In addition, Kyel's personal history raised concerns that she would not protect her daughters from sexual abuse. Schwan's pretreatment assessment showed that Kyel had minimized her former boyfriend's sexual abuse of her oldest daughter. Kyel reported to Schwan that one of her daughters had been in counseling when she was about age 5 or 6 because Robert's father and mother had alleged that Kyel's former boyfriend might have sexually abused her oldest daughter and that the other daughter might have witnessed it. Kyel reported to Schwan that after a law enforcement interview, the boyfriend was asked to leave the house.

But Schwan testified that the former boyfriend had sexually assaulted Kyel's oldest daughter. The evidence showed that the State had originally charged the former boyfriend with first degree sexual assault. But under a plea agreement, the court convicted him of attempted sexual assault on a child. Schwan acknowledged that Kyel's relationship with another sex offender created concern that she might “have blinders on for what was going on” and not set appropriate boundaries. Schwan admitted that she was concerned that Kyel had not told her daughters about Rott's past until Schwan encouraged her to do so and that she was reluctant to acknowledge the seriousness of his conduct. And she admitted that Kyel's conduct in moving her daughters in with Rott without knowing the extent of what he had done was concerning. But she said that she was not Kyel's therapist when Kyel made that decision and could only give Kyel suggestions for dealing with the current situation.

Nevertheless, Schwan encouraged Kyel to see a therapist for herself, in part because Kyel had also been sexually abused as a child. She said that research has shown this history creates a risk that a woman might not recognize red flags when her children are at risk for sexual abuse. Schwan believed Kyel was working on recognizing warning signs, but she said that working on her own issues in therapy would help. Schwan did not know whether Kyel had complied.

The fact remains that Kyel did not tell her daughters about Rott until one daughter learned about his status from Robert. Kyel's excuse was that she did not want her daughters to be stigmatized if it got around school that their stepfather was a sex offender. But she also said that if one of her daughters invited a friend over, she would tell the parent that Rott was a registered sex offender. Kyel also did not tell Robert about Rott's history.

(c) Household Precautions

The majority emphasizes that the “household takes precautions such as ensuring there is a lock on the bathroom door, adjusting shower schedules, establishing a dress code, having the girls change in private, and limiting [Rott's] time alone with one child.” But Kyel said that she and Rott had taken precautions around the house because the girls were not used to living with a male, not because of Rott's history. Rott similarly said he and Kyel took precautions to make the children and their friends feel safe, not because he was a risk to them. More troubling, Rott had significant unsupervised access to the children. Kyel acknowledged that two safety precautions she had discussed in therapy were avoiding secrets and avoiding her daughters' spending time alone with Rott. Nonetheless, she said that one daughter had gone hunting with Rott alone “a couple of times.” Rott said he did not spend time alone with just one child “unless you want to call going hunting for two hours” time alone. Kyel's working hours were usually from 6 a.m. to 2:15 p.m. Rott said he was home alone with the children from about 6 to 7 a.m. when he left for work.
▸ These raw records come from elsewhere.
-- ==== Sys2Proof/Tests/Slice0.lean ====
section
/-!
SUPPORT. Tests of the model against words and values written in the spec (spec/95_test_vectors.md, cited in
each section), and for each statement with hypotheses a concrete state and operands that meet them.
-/

namespace Sys2Proof.Tests

set_option Elab.async false

open Sys2Proof.Machine

/-! ## Well-formedness (R49, R53 (d)) -/

theorem test_wf_ldc_eleven_refused : (Instr.ldc 1#4 11#4).wellFormed = false := by decide
theorem test_wf_ldc_fifteen_refused : (Instr.ldc 1#4 15#4).wellFormed = false := by decide
theorem test_wf_ldc_ten_accepted : (Instr.ldc 1#4 10#4).wellFormed = true := by decide
theorem test_wf_config_refused : configOk { defaults with pi := defaults.piTimes2 } = false := by
  decide +kernel
theorem test_wf_config_zero_refused : configOk { defaults with piOver2 := 0 } = false := by decide +kernel
theorem test_wf_config_index_refused : configOk { defaults with largePi := 0x6487ED5130B4611A } = false := by
  decide +kernel

/-! ## One word of every command, from section 8.1 -/

theorem test_decode_add : decode 0x01312000#32 = .command (.add 3#4 1#4 2#4) := by decide
theorem test_decode_sub : decode 0x02312000#32 = .command (.sub 3#4 1#4 2#4) := by decide
theorem test_decode_mul : decode 0x03312000#32 = .command (.mul 3#4 1#4 2#4) := by decide
theorem test_decode_div : decode 0x04312000#32 = .command (.div 3#4 1#4 2#4) := by decide
theorem test_decode_mod : decode 0x05312000#32 = .command (.mod 3#4 1#4 2#4) := by decide
theorem test_decode_neg : decode 0x06310000#32 = .command (.neg 3#4 1#4) := by decide
theorem test_decode_fadd : decode 0x09312000#32 = .command (.fadd 3#4 1#4 2#4) := by decide
theorem test_decode_fsub : decode 0x0A312000#32 = .command (.fsub 3#4 1#4 2#4) := by decide
theorem test_decode_fmul : decode 0x0B312000#32 = .command (.fmul 3#4 1#4 2#4) := by decide
theorem test_decode_fmod : decode 0x0D312000#32 = .command (.fmod 3#4 1#4 2#4) := by decide
theorem test_decode_ceq : decode 0x10312000#32 = .command (.ceq 3#4 1#4 2#4) := by decide
theorem test_decode_cne : decode 0x11312000#32 = .command (.cne 3#4 1#4 2#4) := by decide
theorem test_decode_clt : decode 0x12312000#32 = .command (.clt 3#4 1#4 2#4) := by decide
theorem test_decode_cle : decode 0x13312000#32 = .command (.cle 3#4 1#4 2#4) := by decide
theorem test_decode_cgt : decode 0x14312000#32 = .command (.cgt 3#4 1#4 2#4) := by decide
theorem test_decode_cge : decode 0x15312000#32 = .command (.cge 3#4 1#4 2#4) := by decide
theorem test_decode_itof : decode 0x18310000#32 = .command (.itof 3#4 1#4) := by decide
theorem test_decode_ftoi : decode 0x19310000#32 = .command (.ftoi 3#4 1#4) := by decide
theorem test_decode_ldc : decode 0x1C340000#32 = .command (.ldc 3#4 4#4) := by decide
theorem test_decode_sign : decode 0x20310000#32 = .command (.sign 3#4 1#4) := by decide
theorem test_decode_abs : decode 0x21310000#32 = .command (.abs 3#4 1#4) := by decide
theorem test_decode_floor : decode 0x22310000#32 = .command (.floor 3#4 1#4) := by decide
theorem test_decode_ceil : decode 0x23310000#32 = .command (.ceil 3#4 1#4) := by decide
theorem test_decode_round : decode 0x24310000#32 = .command (.round 3#4 1#4) := by decide
theorem test_decode_sqrt : decode 0x28310000#32 = .command (.sqrt 3#4 1#4) := by decide
theorem test_decode_log2 : decode 0x30310000#32 = .command (.log2 3#4 1#4) := by decide
theorem test_decode_ln : decode 0x31310000#32 = .command (.ln 3#4 1#4) := by decide
theorem test_decode_pow2 : decode 0x32310000#32 = .command (.pow2 3#4 1#4) := by decide
theorem test_decode_pow : decode 0x33312000#32 = .command (.pow 3#4 1#4 2#4) := by decide
theorem test_decode_sin : decode 0x38310000#32 = .command (.sin 3#4 1#4) := by decide
theorem test_decode_cos : decode 0x39310000#32 = .command (.cos 3#4 1#4) := by decide
theorem test_decode_tan : decode 0x3A310000#32 = .command (.tan 3#4 1#4) := by decide
theorem test_decode_fsin : decode 0x3C310000#32 = .command (.fsin 3#4 1#4) := by decide
theorem test_decode_fcos : decode 0x3D310000#32 = .command (.fcos 3#4 1#4) := by decide
theorem test_decode_acos : decode 0x40310000#32 = .command (.acos 3#4 1#4) := by decide
theorem test_decode_atan : decode 0x41310000#32 = .command (.atan 3#4 1#4) := by decide
theorem test_decode_atan2 : decode 0x42312000#32 = .command (.atan2 3#4 1#4 2#4) := by decide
(d) Schwan Offers No Opinion on Rott's Risk of Reoffense

Despite Schwan's stated concerns about Kyel's judgment and past conduct and despite Schwan's inability to assess whether Rott presented a recidivism risk, she opined that the children were not at risk living with Kyel. She said she had worked with the children to determine if appropriate boundaries were in place in the home and whether any red flags indicating a risk were present, particularly grooming behaviors. She had not perceived any and did not see any need for a safety plan. Her focus was on the family's not having secrets. And she said that the children had not reported anything to make her think that they would be unsafe living with Rott.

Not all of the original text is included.